Редко кто, хотя бы отчасти, представлял себе невиданные доселе возможности, но, оглядываясь теперь назад, мы видим, как слабы и неточны были догадки даже самых предусмотрительных из этих мудрецов.
Катастрофа застала Теодора в маленькой гостинице на берегу Темзы между Марлоу и Мейденхэд. Он приехал сюда якобы для того, чтобы писать этюды реки; ему хотелось передать эффект розовой дымки на воде в утренние часы и мягкий, теплый свет летних сумерек. Он и в самом деле усердно работал, если согласиться с тем, что он подразумевал под усердной работой. Бернштейны жили на ферме по ту сторону холмов по дороге к Биконсфилду в компании социалистов и студентов экономического факультета. Они без конца спорили о социальной революции. Он несколько раз ездил туда на велосипеде, скучал, просиживал с ними по нескольку часов, всячески пытаясь уединиться с Рэчел, что никак не получалось. Но однажды им удалось вырваться вдвоем в Лондон, и они провели целый день у него на квартире.

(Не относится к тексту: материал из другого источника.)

/-- The Sundial (R29, R31, R448), the arbiters (R36, R37), the supplies (R436, R439, R443), the islands (R452, R454), the management core's
watchdog (R455), the wedge-safe oscillator (R457, R459) and the junction temperature (R460, R461), with no injection key loaded. -/
def Obligations.PowerWatch : Prop :=
  (∀ pace mv s, s.sundialRuns = false → exec (.sundialWindowEnd pace mv) s = .next s) ∧
  (∀ pace mv s, s.bit R.INJ_STAT_KEY_LOADED = false → s.sundialRuns = true → ∃ t, exec (.sundialWindowEnd pace mv) s = .next t ∧
    (∀ r, r < 10 → t.get R.PW_PACE_PACE r = if s.regionOn r then pace.getD r 0 % 65536 else 0) ∧
    (s.pw.phase = .window → t.pw.phase = .clearing) ∧ (s.pw.phase ≠ .window → t.pw.phase = s.pw.phase) ∧
    (∀ r, r < 10 → s.regionOn r = true → pace.getD r 0 % 65536 < 0x107B → t.get R.PW_SUNDIAL_STAT_VID = 50) ∧
    (∀ r, r < 10 → s.regionOn r = true → pace.getD r 0 % 65536 < 0x1000 → s.get R.PW_SUNDIAL_STAT_PACE_STATE ≠ 2 → t.get R.PW_SUNDIAL_STAT_PACE_STATE = 2 ∧ t.sio.fatalLatched = true ∧
      (∃ v ∈ t.posted.drop s.posted.length, v.code = Ev.paceLost ∧ v.sev = .fatal) ∧ ∀ p, p < 10 → t.bit R.AD_STO_STAT_ASSERTED p = true)) ∧
  (∀ arbiter region reqs s, ∃ t, exec (.arbiterRound arbiter region reqs) s = .next t ∧ ∃ l : List ArbReq,
    l.Perm (Tab.get (fun _ => []) s.arb.waiting arbiter ++ (reqs.filter arbKnown).map fun q => { q with tag := min q.tag s.tick }) ∧
    (l.Pairwise fun a b => a.tag < b.tag ∨ (a.tag = b.tag ∧ (planeNum a.plane < planeNum b.plane ∨ (planeNum a.plane = planeNum b.plane ∧ (a.cls < b.cls ∨ (a.cls = b.cls ∧ a.idx ≤ b.idx)))))) ∧
    Tab.get (fun _ => []) t.arb.served arbiter = l.take (arbRoundMax arbiter) ∧ Tab.get (fun _ => []) t.arb.waiting arbiter = l.drop (arbRoundMax arbiter) ∧
    (∀ a, a ≠ arbiter → Tab.get (fun _ => []) t.arb.served a = Tab.get (fun _ => []) s.arb.served a ∧ Tab.get (fun _ => []) t.arb.waiting a = Tab.get (fun _ => []) s.arb.waiting a)) ∧
  (∀ (i : Fin 9) good s, ∃ t, exec (.pwSupply i good) s = .next t ∧ t.good i.val = good ∧
    (s.good i.val = true → good = false → (t.posted.getLast?.map fun v => (v.code, v.sev, v.inst)) = some (Ev.pwSupply, .fault, i.val) ∧
      (t.escs.getLast?.map fun v => (v.fatal, v.mask, v.react)) = some (false, BitVec.ofNat 8 s.groupsInUse, .ss1)) ∧
    (s.good i.val = false ∨ good = true → t.posted = s.posted ∧ t.escs = s.escs)) ∧
  (∀ pgood out s, s.bit R.INJ_STAT_KEY_LOADED = false → ∃ t, exec (.pwVr pgood out) s = .next t ∧ t.bit R.PW_SUPPLY_STAT_VR_PGOOD = pgood ∧
    (pgood = true → out = false → t.posted = s.posted ∧ t.pw = s.pw) ∧
    (pgood = false ∨ out = true → s.bit R.PW_SUPPLY_STAT_PFAIL = false → t.get R.PW_SUNDIAL_STAT_VID = 50 ∧ t.pw.paceStop = (if s.enabled then s.pw.paceStop ++ [(Ev.pwVr, s.get R.PW_SUNDIAL_STAT_MIN_REGION)] else s.pw.paceStop) ∧
      (t.posted.getLast?.map fun v => (v.code, v.sev)) = some (Ev.pwVr, .fault) ∧ (t.escs.getLast?.map fun v => (v.fatal, v.mask, v.react)) = some (false, 0xFF, .pace))) ∧
  (∀ s, ∃ t, exec .holdupOkSet s = .next t ∧ (s.get R.PW_HOLDUP_CFG_VTH_MV ≠ 0 → (∀ a, s.pw.lowAt = some a → a + 12500000 ≤ s.tick) → t.bit R.BB_STAT_HOLDUP_OK = true) ∧
    (s.get R.PW_HOLDUP_CFG_VTH_MV = 0 ∨ (∃ a, s.pw.lowAt = some a ∧ s.tick < a + 12500000) → t = s)) ∧
  (∀ s, s.bit R.INJ_STAT_KEY_LOADED = false → ∃ t, exec .pwHoldupLow s = .next t ∧ t.bit R.BB_STAT_HOLDUP_OK = false ∧ t.pw.lowAt = some s.tick ∧
    (s.bit R.BB_STAT_HOLDUP_OK = true → s.enabled = true → (t.posted.getLast?.map fun v => (v.code, v.sev)) = some (Ev.pwHoldupLow, .fault)) ∧
    (s.bit R.BB_STAT_HOLDUP_OK = false ∨ s.enabled = false → t.posted = s.posted)) ∧
  (∀ i s, (s.islandOn i = true → s.islandWanted i = false → ∃ t, exec (.islandPowerOff i) s = .next t ∧ t.islandOn i = false ∧ ∀ n, i = .tiller n → t.til n.val = {}) ∧
    (s.islandOn i = false ∨ s.islandWanted i = true → exec (.islandPowerOff i) s = .next s) ∧
    (s.islandOn i = false → s.islandWanted i = true → ∃ t, exec (.islandPowerOn i) s = .next t ∧ t.islandOn i = true ∧ ∀ n, i = .tiller n → t.til n.val = {}) ∧
    (s.islandOn i = true ∨ s.islandWanted i = false → exec (.islandPowerOn i) s = .next s) ∧
    (s.bit R.INJ_STAT_KEY_LOADED = false → s.islandOn i = true → s.islandWanted i = false → s.pdTimeout i = true → ∃ t, exec (.pwIslandForced i) s = .next t ∧ t.islandOn i = false ∧
      ((∀ n, i ≠ .tiller n) → (t.posted.getLast?.map fun v => (v.code, v.sev, v.body)) = some (Ev.pwIslandForced, .fault, [item 0xFFFF, item (islandCode i)]))) ∧
    (s.bit R.INJ_STAT_KEY_LOADED = false → s.islandOn i = false ∨ s.islandWanted i = true ∨ s.pdTimeout i = false → exec (.pwIslandForced i) s = .next s)) ∧
  (∀ (r : Fin 3) val s, (s.locked = true → ∃ t, exec (.forceOffWrite r val) s = .next t ∧ t.regs = s.regs ∧ (t.posted.getLast?.map fun v => (v.code, v.sev)) = some (Ev.sysWriteIgnored, .notice)) ∧
    (s.locked = false → ∃ t, exec (.forceOffWrite r val) s = .next t ∧ (r.val = 0 → t.get R.PW_FORCE_OFF_A = val.toNat) ∧ (r.val = 1 → t.get R.PW_FORCE_OFF_B = val.toNat))) ∧
  (∀ s, s.bit R.INJ_STAT_KEY_LOADED = false → (s.pw.mgmtUp = false ∨ s.tick < s.pw.mgmtAt + 125000 * s.get R.PW_MGMT_WD_MS → exec .pwMgmtWdog s = .next s) ∧
    (s.pw.mgmtUp = true → s.pw.mgmtAt + 125000 * s.get R.PW_MGMT_WD_MS ≤ s.tick → ∃ t, exec .pwMgmtWdog s = .next t ∧ t.pw.mgmtUp = false ∧ t.pw.responder = true ∧ t.get R.PW_MGMT_WD_EXPIRIES = min (s.get R.PW_MGMT_WD_EXPIRIES + 1) R.PW_MGMT_WD_EXPIRIES.top)) ∧
  (∀ s, (s.bit R.TB_REF_STATUS_LOCKED = false → exec .pwNvosc s = .next s) ∧ (s.bit R.TB_REF_STATUS_LOCKED = true → ∃ t, exec .pwNvosc s = .next t ∧ t.sio.fatalLatched = true ∧
    t.pw.resetReq = s.pw.resetReq ||| 0x40 ∧ (t.posted[s.posted.length]?.map fun v => (v.code, v.sev)) = some (Ev.pwNvosc, .fatal) ∧ ∀ p, p < 10 → t.bit R.AD_STO_STAT_ASSERTED p = true)) ∧
  (∀ s, ∃ t, exec .nvOscStop s = .next t ∧ t.pw.nvOsc = false ∧ t.sio.wdogOut = false ∧ ∀ p, p < 10 → t.bit R.AD_STO_STAT_ASSERTED p = true ∧ t.get R.AD_STO_STAT_CAUSE p = s.get R.AD_STO_STAT_CAUSE p) ∧
  (∀ tj s, s.bit R.INJ_STAT_KEY_LOADED = false → 500 ≤ tj → s.pw.fatalHot = false → ∃ t, exec (.tempReading tj) s = .next t ∧ t.pw.fatalHot = true ∧ t.pw.tempHold = true ∧ t.sio.fatalLatched = true ∧
    t.pw.resetReq = s.pw.resetReq ||| 0x20 ∧ (∃ v ∈ t.posted.drop s.posted.length, v.code = Ev.pwTemp ∧ v.sev = .fatal) ∧ ∀ p, p < 10 → t.bit R.AD_STO_STAT_ASSERTED p = true) ∧
  (∀ tj s, s.bit R.INJ_STAT_KEY_LOADED = false → tj < 400 → ∃ t, exec (.tempReading tj) s = .next t ∧ t.pw.tempHold = false ∧ t.pw.hot = false ∧ t.pw.fatalHot = false ∧ t.pw.hotRun = 0 ∧ t.get R.PW_TEMP_TJ = (tj % 2 ^ 16).toNat)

Жилище Теодора было расположено очень удобно. Ниже по реке в заводи около Обезьяньего острова стояла барка, где жили Брокстеды. Тедди готовился к экзаменам и помогал отцу в его исследованиях микроорганизмов, которыми кишмя кишела стоячая вода в верховьях Темзы. Какая-то весьма определенная цикличность в нарастании и убывании разнообразных видов, причин которой нельзя было уловить, — по-видимому, рост достигал максимума и затем шел на убыль каждые четыре недели, — заставляла их усердно и увлеченно работать. Теодору это казалось скучным времяпрепровождением. Стоит ли беспокоиться о каких-то инфузориях? Миссис Брокстед и Маргарет ночевали на барке, а днем располагались на островке лагерем, очевидно, получая огромное удовольствие от жизни на чистом воздухе в самой неудобной обстановке. А Маргарет, которая готовилась к экзаменам, успевала и плавать и грести. В это лето она казалась ему еще более привлекательной и желанной, чем когда-либо, — в легком платье, босоногая, загорелая, с выступившими на лице маленькими веснушками. Она гребла и управляла рулем лучше Теодора и казалась еще более неприступной в своей приветливости, чем раньше. Он много думал о ней, мечтал, чтобы разразилась какая-нибудь катастрофа, которая нарушила бы ровное течение их дружеской близости. И она разразилась. Война, он чувствовал это, несомненно придаст новый и романтический интерес каждому мужчине. Он нанял лодку на день и отправился вниз по реке, чтобы поговорить с нею.